To disable symlinks in logger, set this parameter to None.
overwrite (bool, optional) – Whether existing checkpoints should be overridden. If False (the default), then the folder must not exist or be empty. (default: False)
save_interval (Time | str | int | (State, Event) -> bool) –
A Time, time-string, integer (in epochs), or a function that takes (state, event) and returns a boolean whether a checkpoint should be saved.

If an integer, checkpoints will be saved every n epochs. If Time or a time-string, checkpoints will be saved according to this interval.

See also

checkpoint_periodically()

If a function, then this function should take two arguments (State, Event). The first argument will be the current state of the trainer, and the second argument will be be Event.BATCH_CHECKPOINT or EPOCH_CHECKPOINT (depending on the current training progress). It should return True if a checkpoint should be saved given the current state and event.
weights_only (bool) – If True, save only the model weights instead of the entire training state. This parmeter must be False when using DeepSpeed. (default: False)
num_checkpoints_to_keep (int, optional) –
The number of checkpoints to keep locally. The oldest checkpoints are removed first. Set to -1 to keep all checkpoints locally. (default: -1)

Checkpoints will be removed after they have been logged as a file artifact. For example, when this callback is used in conjunction with the ObjectStoreLogger, set this parameter to 0 to immediately delete checkpoints from the local disk after they have been uploaded to the object store.

This parameter only controls how many checkpoints are kept locally; checkpoints are not deleted from artifact stores.

saved_checkpoints#

The checkpoint timestamps and filepaths.

This list contains tuples of the save timestamp and the checkpoint filepaths. This list will have at most num_checkpoints_to_keep entries. The latest checkpoint will be at the end.

Note

When using DeepSpeed, the index of a filepath in each list corresponds to the global rank of the process that wrote that file. Each filepath is valid only on the process’s (rank’s) node.
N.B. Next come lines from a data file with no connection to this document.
-- ==== Sys2Proof/Machine/Tiers.lean ====
section
/-! DEFINITION. The four tiers of translation: table entries (R343 to R345), cached entries (R346), one tier of TierLookup and
PageWalk (R245, R352, R353), and the whole chain at once for the units that do not wait at a tier. -/
namespace Sys2Proof.Machine

/-! ## Table entries -/

/-- A tier table entry: its four words (R344). -/
structure Entry where
  w0 : Nat
  w1 : Nat
  w2 : Nat
  w3 : Nat
  deriving DecidableEq, Repr

/-- ACT: 0 BLOCK, 1 SWAP, 2 POP, 3 LAND. -/
def Entry.act (e : Entry) : Nat := bitsAt e.w0 0 2
/-- HOLD. -/
def Entry.hold (e : Entry) : Bool := bitsAt e.w0 2 1 == 1
/-- RIGHTS: bit 0 R, 1 W, 2 X, 3 A, 4 U. -/
def Entry.rights (e : Entry) : BitVec 5 := BitVec.ofNat 5 (bitsAt e.w0 3 5)
/-- RAP. -/
def Entry.rap (e : Entry) : Bool := bitsAt e.w0 8 1 == 1
/-- MODE. -/
def Entry.mode (e : Entry) : Nat := bitsAt e.w0 9 2
/-- NEWL. -/
def Entry.newl (e : Entry) : Nat := bitsAt e.w0 12 15
/-- TGT. -/
def Entry.tgt (e : Entry) : Nat := bitsAt e.w0 27 10
/-- GEN. -/
def Entry.gen (e : Entry) : Nat := bitsAt e.w0 37 27
/-- DISP, signed, in 4 KiB units. -/
def Entry.disp (e : Entry) : Int := readInt 64 true e.w1
/-- BOUND, in 4 KiB units. -/
def Entry.bound (e : Entry) : Nat := bitsAt e.w2 0 36
/-- ROOT, a physical address. -/
def Entry.root (e : Entry) : Nat := bitsAt e.w3 12 36 * 4096

/-- The entry with HOLD set or cleared. -/
def Entry.withHold (e : Entry) (h : Bool) : Entry :=
  { e with w0 := (putField (BitVec.ofNat 64 e.w0) 2 1 (if h then 1 else 0)).toNat }

/-- Does TGT lie in the range of the tier (R344, R345)? -/
def Entry.tgtInRange (e : Entry) : Tier → Bool
  | .core => e.tgt < 4
  | .die => e.tgt < 12
  | _ => true

/-- R345: a malformed entry, which behaves as BLOCK. -/
def Entry.malformed (e : Entry) (t : Tier) : Bool :=
  bitsAt e.w0 11 1 != 0 || e.mode == 3 || e.w2 / 2 ^ 36 != 0 || e.w3 / 2 ^ 48 != 0 || e.w3 % 4096 != 0 ||
  (match e.act with
    | 0 => e.tgt != 0 || e.newl != 0 || e.mode != 0 || e.root != 0
    | 1 => e.mode != 0 || e.root != 0
    | 2 => e.newl != 0 || e.mode != 0 || e.root != 0
    | _ => e.tgt != 0 || e.newl != 0) ||
  !e.tgtInRange t || (t == .remote && (e.act == 1 || e.act == 2 || (e.act == 3 && e.mode == 0)))

/-- Where the tables of a tier instance begin (R343): CORETBL of a context, TBASE of a die's or a port's block; a far module's
REMOTE table for this module stands at the model's own place in that module's memory (assumption 6). The module's own table at
the ingress of port p is instance 1,024 + p. -/
def State.tableBase (s : State) (t : Tier) (inst : Nat) : Nat :=
  match t with
  | .core => bitsAt (s.ctxWord inst 2) 0 48
  | .die => s.field (dieBlock inst + 0x50) 12 36 * 4096
  | .port => s.field (dieBlock (inst / 3) + 0x10050 + 0x100 * (inst % 3)) 12 36 * 4096
  | .remote => if inst < 1024 then remoteBase inst + 2 ^ 47
      else s.field (dieBlock ((inst - 1024) / 3) + 0x20050 + 0x100 * ((inst - 1024) % 3)) 12 36 * 4096

/-- How many entries the table of an instance has (R328, R343). -/
def State.tableSize (s : State) (t : Tier) (inst : Nat) : Nat :=
  match t with
  | .core => bitsAt (s.ctxWord inst 2) 48 16
  | _ => 32768

/-- The address of a label's entry. -/
def State.entryAddr (s : State) (t : Tier) (inst label : Nat) : Nat := s.tableBase t inst + 32 * label

/-- The entry in memory. -/
def State.entryInMem (s : State) (t : Tier) (inst label : Nat) : Entry :=
  let a := s.entryAddr t inst label
  { w0 := s.loadN a 8, w1 := s.loadN (a + 8) 8, w2 := s.loadN (a + 16) 8, w3 := s.loadN (a + 24) 8 }

/-- Writes an entry to memory. -/
def State.putEntry (s : State) (t : Tier) (inst label : Nat) (e : Entry) : State :=
  let a := s.entryAddr t inst label
  (((s.storeN a 8 e.w0).storeN (a + 8) 8 e.w1).storeN (a + 16) 8 e.w2).storeN (a + 24) 8 e.w3

/-- The core whose cache holds copies of a tier's entries: the requesting core at the CORE tier, none below (R343). -/
def cacheCore (t : Tier) (core : Nat) : Nat := if t == .core then core else 0

/-- Is this the cached copy of that entry? -/
def CachedEntry.isFor (c : CachedEntry) (t : Tier) (inst core label : Nat) : Bool :=
  c.tier == t && c.inst == inst && c.core == cacheCore t core && c.label == label

/-- The capacity of a tier's cache (R343). -/
def cacheSize : Tier → Nat
  | .core => 64
  | .die => 1024
  | _ => 256

/-- A cached copy as an entry. -/
def CachedEntry.entry (c : CachedEntry) : Entry :=
  { w0 := (c.words.getD 0 0).toNat, w1 := (c.words.getD 1 0).toNat, w2 := (c.words.getD 2 0).toNat,
    w3 := (c.words.getD 3 0).toNat }
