-- ==== Sys2Proof/Machine/Uses.lean ====
section
/-! DEFINITION. The registers that an instruction reads and those it names as destinations, off its row of legal values (R50 to R56):
what a marked instruction may need (R98), and what the two of a pair may not share (R47). -/
namespace Sys2Proof.Machine
open Sys2Proof

/-- The registers that an operand names: V registers from one on, or one S, K, P or Q register, by its own number. -/
inductive RegUse where
  | v (r n : Nat)
  | s (r : Nat)
  | k (r : Nat)
  | p (r : Nat)
  | q (r : Nat)
  deriving DecidableEq, Repr

/-- Does an operand name the register of a cell? A P or V register is named in every lane. -/
def RegUse.covers (u : RegUse) : Cell → Bool
  | .v r _ => (match u with
    | .v a n => decide (a ≤ r ∧ r < a + n)
    | _ => false)
  | .s r => u == .s r
  | .k r => u == .k r
  | .p r _ => u == .p r
  | .q r => u == .q r

/-- Do two operands share a register? -/
def RegUse.meets : RegUse → RegUse → Bool
  | .v a n, .v b m => decide (a < b + m ∧ b < a + n)
  | x, y => x == y

/-- A span of V registers as an operand. -/
def spanUse (v : VSpan) : RegUse := .v v.reg v.count

/-- The predicate of a lane guard; 7 is always true (R32). -/
def laneGuardUse (f : Common) : List RegUse := if f.pg = 7 then [] else [.p f.pg.toNat]

/-- The Q register of a uniform guard; 7 is always (R32). -/
def uniformGuardUse (f : Common) : List RegUse := if f.pg = 7 then [] else [.q f.pg.toNat]

/-- What a guard reads, by the kind of it. -/
def guardUse (k : GuardUse) (f : Common) : List RegUse :=
  match k with
  | .lane => laneGuardUse f
  | .uniform => uniformGuardUse f
  | .none => []

/-- What a source field of a VR instruction reads; the random bits only when the rounding is stochastic, by RM or by FMT (R71). -/
def opReads (use : Use) (field : Nat) (sel : Bool) (t u rm : Nat) (random : Bool) : List RegUse :=
  match use with
  | .zero => []
  | .reg n => [spanUse (n.span t u field)]
  | .pred => [.p field]
  | .regU n => if sel then [.s u] else [spanUse (n.span t u field)]
  | .uOnly => [.s u]
  | .srBits => if rm = 5 ∨ (rm = 6 ∧ random) then (if sel then [.s u] else [.v field 1]) else []
  | .srReg => if rm = 5 ∨ (rm = 6 ∧ random) then [.v field 1] else []

/-- What a field of an SR instruction names. -/
def sUse (use : SUse) (field : Nat) : List RegUse :=
  match use with
  | .s => [.s field]
  | .k => [.k (field - 192)]
  | .q => [.q field]
  | _ => []

/-- What a data field of an M instruction names. -/
def dataUse (use : DataUse) (field sz : Nat) : List RegUse :=
  match use with
  | .s => [.s field]
  | _ => (use.spans field sz).map spanUse

/-- What a field of an E instruction names. -/
def eUse (use : EUse) (field : Nat) : List RegUse :=
  match use with
  | .zero => []
  | .s => [.s field]
  | .v => [.v field 1]
  | .k => [.k (field - 192)]

/-- Is D of the instruction a source: the data of a store, the destination address of a multicast load (R147, R201)? -/
def readsD : Instr → Bool
  | .st _ => true
  | .stu _ => true
  | .sts _ => true
  | .mcld _ => true
  | _ => false

/-- Does a copy instruction name seven S registers by A (R189)? -/
def aRegs : Instr → Nat
  | .cpyLd _ => 7
  | .cpySt _ => 7
  | _ => 1

/-- The registers an instruction reads. `random`: FMT selects stochastic rounding (R71); `spans` are its V registers where FMT gives
a slice its size (R171). -/
def instrReads (i : Instr) (random : Bool) (spans : List VSpan) : List RegUse :=
  match i.row with
  | .vr s f =>
    let t := f.t.toNat
    let u := f.u.toNat
    let rm := f.rm.toNat
    laneGuardUse f.toCommon ++ opReads s.a f.a.toNat false t u rm random ++ opReads s.b f.b.toNat f.bu t u rm random ++
      opReads s.c f.c.toNat f.cu t u rm random ++ (if s.u = .sreg then [.s u] else [])
  | .vi s f => laneGuardUse f.toCommon ++ (if s.useA then [spanUse (RegN.byT.span f.t.toNat 0 f.a.toNat)] else [])
  | .sr s f => uniformGuardUse f.toCommon ++ sUse s.sa f.sa.toNat ++ sUse s.sb f.sb.toNat ++ sUse s.sc f.sc.toNat
  | .m s f =>
    guardUse s.guard f.toCommon ++
      (if s.noAddr then [] else if s.offV then [.v f.a.toNat (if f.ow then 2 else 1)] else [.s f.a.toNat]) ++
      (if 192 ≤ f.u.toNat then [.k (f.u.toNat - 192)] else []) ++
      (if readsD i then dataUse s.d f.d.toNat f.sz.toNat else []) ++ dataUse s.c f.c.toNat f.sz.toNat
  | .b s f =>
    (if f.uq then uniformGuardUse f.toCommon else laneGuardUse f.toCommon) ++
      (if s.aV then [.v f.a.toNat 1] else if s.aS then [.s f.a.toNat] else [])
  | .mx s f =>
    guardUse s.guard f.toCommon ++ (match i with
      | .mxrd _ => []
      | _ => spans.map spanUse) ++ (match i with
      | .mxtest _ => []
      | _ => if s.u then [.s f.u.toNat] else [])
  | .e s f _ =>
    guardUse s.guard f.toCommon ++ (if readsD i then eUse s.d f.d.toNat else []) ++
      (if s.immOrReg then (if f.ea = 1 then [.s f.a.toNat] else [])
        else (eUse s.a f.a.toNat).flatMap (fun x => match x with
          | .s r => (List.range (aRegs i)).map (fun j => .s (r + j))
          | y => [y])) ++ eUse s.b f.b.toNat ++ (if s.uParam.isSome then [] else eUse s.u f.u.toNat)
  | .nop f => laneGuardUse f.toCommon
  | .event => []

/-- The registers an instruction names as its destinations: D, PD, QD, the count of LOOPS, the result of MXTEST. -/
def instrDests (i : Instr) : List RegUse :=
  match i.row with
  | .vr s f => (match s.d with
    | .reg n => [spanUse (n.span f.t.toNat f.u.toNat f.d.toNat)]
    | _ => []) ++ (if f.pd = 7 then [] else [.p f.pd.toNat])
  | .vi _ f => [spanUse (RegN.byT.span f.t.toNat 0 f.d.toNat)]
  | .sr s f => sUse s.sd f.sd.toNat ++ (if f.qd.toNat < 4 then [.q f.qd.toNat] else [])
  | .m s f => if readsD i then [] else dataUse s.d f.d.toNat f.sz.toNat
  | .b s f => if s.aS then [.s f.a.toNat] else []
  | .mx _ f => (match i with
    | .mxrd _ => [.v f.a.toNat 32]
    | .mxtest _ => [.s f.u.toNat]
    | _ => [])
  | .e s f _ => if readsD i then [] else eUse s.d f.d.toNat
  | _ => []

/-! ## The register classes of a pair -/

/-- The classes that R47 pairs: V, S and M, by opcode. -/
inductive PairClass where
  | v
  | s
  | m
  deriving DecidableEq, Repr

/-- The class of an opcode, if R47 names one. -/
def pairClass (op : Nat) : Option PairClass :=
  if 0x40 ≤ op ∧ op < 0x80 then some .v
  else if 0x20 ≤ op ∧ op < 0x40 then some .s
  else if 0x80 ≤ op ∧ op < 0xB0 then some .m
  else none

/-- The first slots of the pairs that a template names (R47). -/
def pairFirsts : Nat → List Nat
  | 1 => [0]
  | 2 => [1]
  | 3 => [2]
  | 4 => [3]
  | 5 => [0, 2]
  | 6 => [0, 3]
  | 7 => [1, 3]
  | _ => []

/-- May two instructions issue as a pair: one of class V and the other of class S or M, or one S and the other M; the second without a
marker; no common destination (R47)? -/
def mayPair (i j : Instr) (c d : Code) : Bool :=
  (match pairClass (Code.op c), pairClass (Code.op d) with
    | some x, some y => x != y
    | _, _ => false) && !Code.bit d 0 && !(instrDests i).any (fun x => (instrDests j).any x.meets)

end Sys2Proof.Machine
end

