/-- LDU (R148). -/
def State.loadUniform (s : State) (f : MF) (i : Instr) (sext : Bool) : Host.Outcome State Fault Refusal := s.issue fun u =>
  s.uniformAccess u f i (.load (accBytes f) sext) ⟨.ld, true, false⟩ rightR fun a =>
    { lane := 0, addr := a, data := 0, extra := 0, result := none, cells := [.s (sName u.slot f.d.toNat)] }

/-- LDU, zero-extending (R148). -/
def execLdu (f : MF) (s : State) : Host.Outcome State Fault Refusal := s.loadUniform f (.ldu f) false
/-- LDU, sign-extending (R148). -/
def execLduSx (f : MF) (s : State) : Host.Outcome State Fault Refusal := s.loadUniform f (.lduSx f) true

/-- STU (R148). -/
def execStu (f : MF) (s : State) : Host.Outcome State Fault Refusal := s.issue fun u =>
  s.uniformAccess u f (.stu f) (.store (accBytes f)) ⟨.st, false, true⟩ rightW fun a =>
    { lane := 0, addr := a, data := (u.g.rdS u.slot s.turn 2 f.d.toNat).toNat % 2 ^ (8 * (accBytes f)), extra := 0, result := none,
      cells := [] }

/-- PRF (R151): no alignment rule; it writes no register. -/
def execPrf (f : MF) (s : State) : Host.Outcome State Fault Refusal := s.issue fun u =>
  let part := u.g.participating u.slot s.turn f.toCommon
  let ops := (lanesOf part).map (fun l =>
    ({ lane := l, addr := u.offset s.turn f l, data := 0, extra := 0, result := none, cells := [] } : LaneOp))
  let k := u.accessK s.turn f
  let (s, g, acc) := s.addAccess u ⟨.ld, false, false⟩ 0 0 part []
  let s := s.addRequests g acc .prf rightR k f (f.ch == 3) ops
  s.advance (s.logged g acc part) u.name

/-! ## Scratchpad accesses -/

/-- A place beyond every allotment, for a lane below address 0 (R144). -/
def spNowhere : Nat := 2 ^ 40

/-- A scratchpad or peer access of the participating lanes (R144, R145). -/
def State.spAccess (s : State) (u : Issuer) (f : MF) (i : Instr) (kind : ReqKind) (what : AccessKindOf)
    (op : Nat → Nat → LaneOp) : State :=
  let part := u.g.participating u.slot s.turn f.toCommon
  let addr := u.spOffset s.turn f
  match misaligned (accBytes f) (lanesOf part) addr with
  | some l => s.raise u causeMisalign (BitVec.ofNat 64 l)
  | none =>
    s.afterRelease u i (what.stores && releases f.ord.toNat && part != 0) f.scp.toNat what.path <|
      let ops := (lanesOf part).map (fun l => op l (if addr l < 0 then spNowhere else (addr l).toNat))
      let (s, g, acc) := s.addAccess u what f.ord.toNat f.scp.toNat part (ops.flatMap (·.cells))
      let (id, s) := s.fresh
      let target := spTarget g.core f
      let (base, size) := s.allot target g.block
      let r : SpReq := { id := id, acc := acc, gid := g.id, core := g.core, target := target, base := base, allot := size,
                         turn := s.turn, kind := kind, ord := f.ord.toNat, lanes := ops, left := lanesMask ops,
                         behind := behindOf g s.turn what.stores f.ord.toNat }
      let s : State := if ops.isEmpty then s else { s with spReqs := s.spReqs ++ [r] }
      s.advance g u.name

/-- LDS (R147). -/
def State.loadSp (s : State) (f : MF) (i : Instr) (sext : Bool) : Host.Outcome State Fault Refusal := s.issue fun u =>
  s.spAccess u f i (.load (accBytes f) sext) ⟨.sp, true, false⟩ fun l a =>
    { lane := l, addr := a, data := 0, extra := 0, result := none, cells := laneCells f.d.toNat (szRegs f.sz.toNat) l }

/-- LDS, zero-extending (R147). -/
def execLds (f : MF) (s : State) : Host.Outcome State Fault Refusal := s.loadSp f (.lds f) false
/-- LDS, sign-extending (R147). -/
def execLdsSx (f : MF) (s : State) : Host.Outcome State Fault Refusal := s.loadSp f (.ldsSx f) true

/-- STS (R147). -/
def execSts (f : MF) (s : State) : Host.Outcome State Fault Refusal := s.issue fun u =>
  s.spAccess u f (.sts f) (.store (accBytes f)) ⟨.sp, false, true⟩ fun l a =>
    { lane := l, addr := a, data := u.storeData s.turn f l, extra := 0, result := none, cells := [] }

/-! ## FENCE -/

/-- FENCE (R162): a covering wait for the paths it waits on (R98); an acquire side applies the pending invalidations (R274). -/
def execFence (f : MF) (s : State) : Host.Outcome State Fault Refusal := s.issue fun u =>
  let o := f.ord.toNat
  let acq := o != 3
  let rel := o != 2
  let turn := match u.slot.wait with
    | some w => w.turn
    | none => s.turn
  match oldestFailed (u.g.fenced acq rel turn) with
  | some a => s.deliverFailure u.g u.name a
  | none =>
    if s.fenceHolds u.g acq rel f.scp.toNat turn then
      (if acq then s.acquireAt u.g else s).advance (if rel then { u.g with relTurn := turn } else u.g) u.name
    else if u.slot.wait.isSome then s
    else s.park u.g u.name (.fence f) [] (.fence acq rel f.scp.toNat turn)

/-! ## Cache control and hints -/

/-- The names of the lines that the participating lanes name, each once. -/
def Issuer.lineNames (u : Issuer) (turn : Nat) (f : MF) (part : Mask) : List Nat :=
  ((lanesOf part).map (fun l => u.offset turn f l / 128 * 128)).eraseDups

/-- CCTL.inv (R153): by name, with no lookup. -/
def execCctlInv (f : MF) (s : State) : Host.Outcome State Fault Refusal := s.issue fun u =>
  let names := u.lineNames s.turn f (u.g.participating u.slot s.turn f.toCommon)
  let s := names.foldl (fun s b =>
    match s.l1Find (s.l1For u.g.core b) u.g.cid (u.accessK s.turn f) b with
    | some l => s.evictL1 l
    | none => s) s
  s.advance u.g u.name

/-- CCTL.wb (R153): the copies stay. -/
def execCctlWb (f : MF) (s : State) : Host.Outcome State Fault Refusal := s.issue fun u =>
  let names := u.lineNames s.turn f (u.g.participating u.slot s.turn f.toCommon)
  let s := names.foldl (fun s b =>
    match s.l1Find (s.l1For u.g.core b) u.g.cid (u.accessK s.turn f) b with
    | some l => s.flushL1 l
    | none => s) s
  s.advance u.g u.name

/-- CCTL.invall (R153): every line of the context in the core's own L1, or in its cluster's when they are fused. -/
def execCctlInvall (_f : MF) (s : State) : Host.Outcome State Fault Refusal := s.issue fun u =>
  let mine := fun (l : L1Line) => l.cid == u.g.cid && s.sharesL1 u.g.core l.core
  ((s.l1.filter mine).foldl State.evictL1 s).advance u.g u.name

/-- The range of a hint in bytes: from the page of the address, as many pages as asked, up to the landing's bound (R152). -/
def hintRange (l : Landing) (pages : Nat) : Nat × Nat :=
  let start := l.addr / 4096 * 4096
  (start, min (4096 * pages) (l.room + l.addr % 4096))

/-- Records a hint with the appliance that lands it, which holds 4,096 ranges; neutral withdraws those it covers (R384). -/
def State.takeHint (s : State) (l : Landing) (pages hint : Nat) : State :=
  let (start, len) := hintRange l pages
  match remoteOf l.addr with
  | none => s
  | some m =>
    { s with remotes := s.remotes.map (fun r =>
        if r.id ≠ m ∨ !r.pool ∨ len = 0 then r
        else if hint = 0 then { r with hints := r.hints.filter (fun h => h.1 + h.2.1 ≤ start || start + len ≤ h.1) }
        else { r with hints := (r.hints ++ [(start, len, hint)]).drop (r.hints.length + 1 - 4096) }) }

/-- MHINT (R152): to the owner of the landing tier, with no counter; a lane whose lookup fails, or would wait, is ignored. Of a failure the
tier's owner receives its record (R245, assumption 20). -/
def execMhint (f : MF) (s : State) : Host.Outcome State Fault Refusal := s.issue fun u =>
  let part := u.g.participating u.slot s.turn f.toCommon
  let s := (lanesOf part).foldl (fun s l =>
    match s.resolve u.g.cid u.g.core (coreDie u.g.core) (u.accessK s.turn f) (u.offset s.turn f l) 0 with
    | (s, .lands a) => s.takeHint a (u.g.rdV s.turn 2 f.c.toNat l).toNat f.ch.toNat
    | (s, .failed e) =>
      let (s, seq) := s.nextSeq u.g.core
      (s.reportFailure e (requestTag u.g.core u.g.grp 0 l seq.toNat) 0 u.g.cid (coreDie u.g.core)).1
    | (s, _) => s) s
  s.advance u.g u.name

end Sys2Proof.Machine
end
Otherwise, when not using DeepSpeed, each sub-list will contain only one filepath since only rank zero saves checkpoints.

Type: List[Tuple[Timestamp, List[Path]]]

composer.callbacks.checkpoint_saver.checkpoint_periodically(interval)[source]#

Helper function to create a checkpoint scheduler according to a specified interval.

Parameters

interval (Union[str, int, Time]) –

The interval describing how often checkpoints should be saved. If an integer, it will be assumed to be in EPOCHs. Otherwise, the unit must be either TimeUnit.EPOCH or TimeUnit.BATCH.

Checkpoints will be saved every n batches or epochs (depending on the unit), and at the end of training.

Returns

Callable[[State, Event], bool] – A function that can be passed as the save_interval argument into the CheckpointSaver.